• [Directions for this task]
Search the entries for the word "match" and copy each line that has it.

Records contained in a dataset
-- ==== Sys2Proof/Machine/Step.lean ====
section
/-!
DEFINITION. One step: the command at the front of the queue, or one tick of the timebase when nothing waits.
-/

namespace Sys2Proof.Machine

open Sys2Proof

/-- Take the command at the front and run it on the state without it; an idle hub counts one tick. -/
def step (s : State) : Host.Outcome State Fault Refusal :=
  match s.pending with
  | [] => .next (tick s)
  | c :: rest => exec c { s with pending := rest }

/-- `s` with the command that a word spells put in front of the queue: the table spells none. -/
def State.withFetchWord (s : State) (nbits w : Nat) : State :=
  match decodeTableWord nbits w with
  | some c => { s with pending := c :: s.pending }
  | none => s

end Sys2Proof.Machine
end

• [Exercise result]
  match s.pending with
  match decodeTableWord nbits w with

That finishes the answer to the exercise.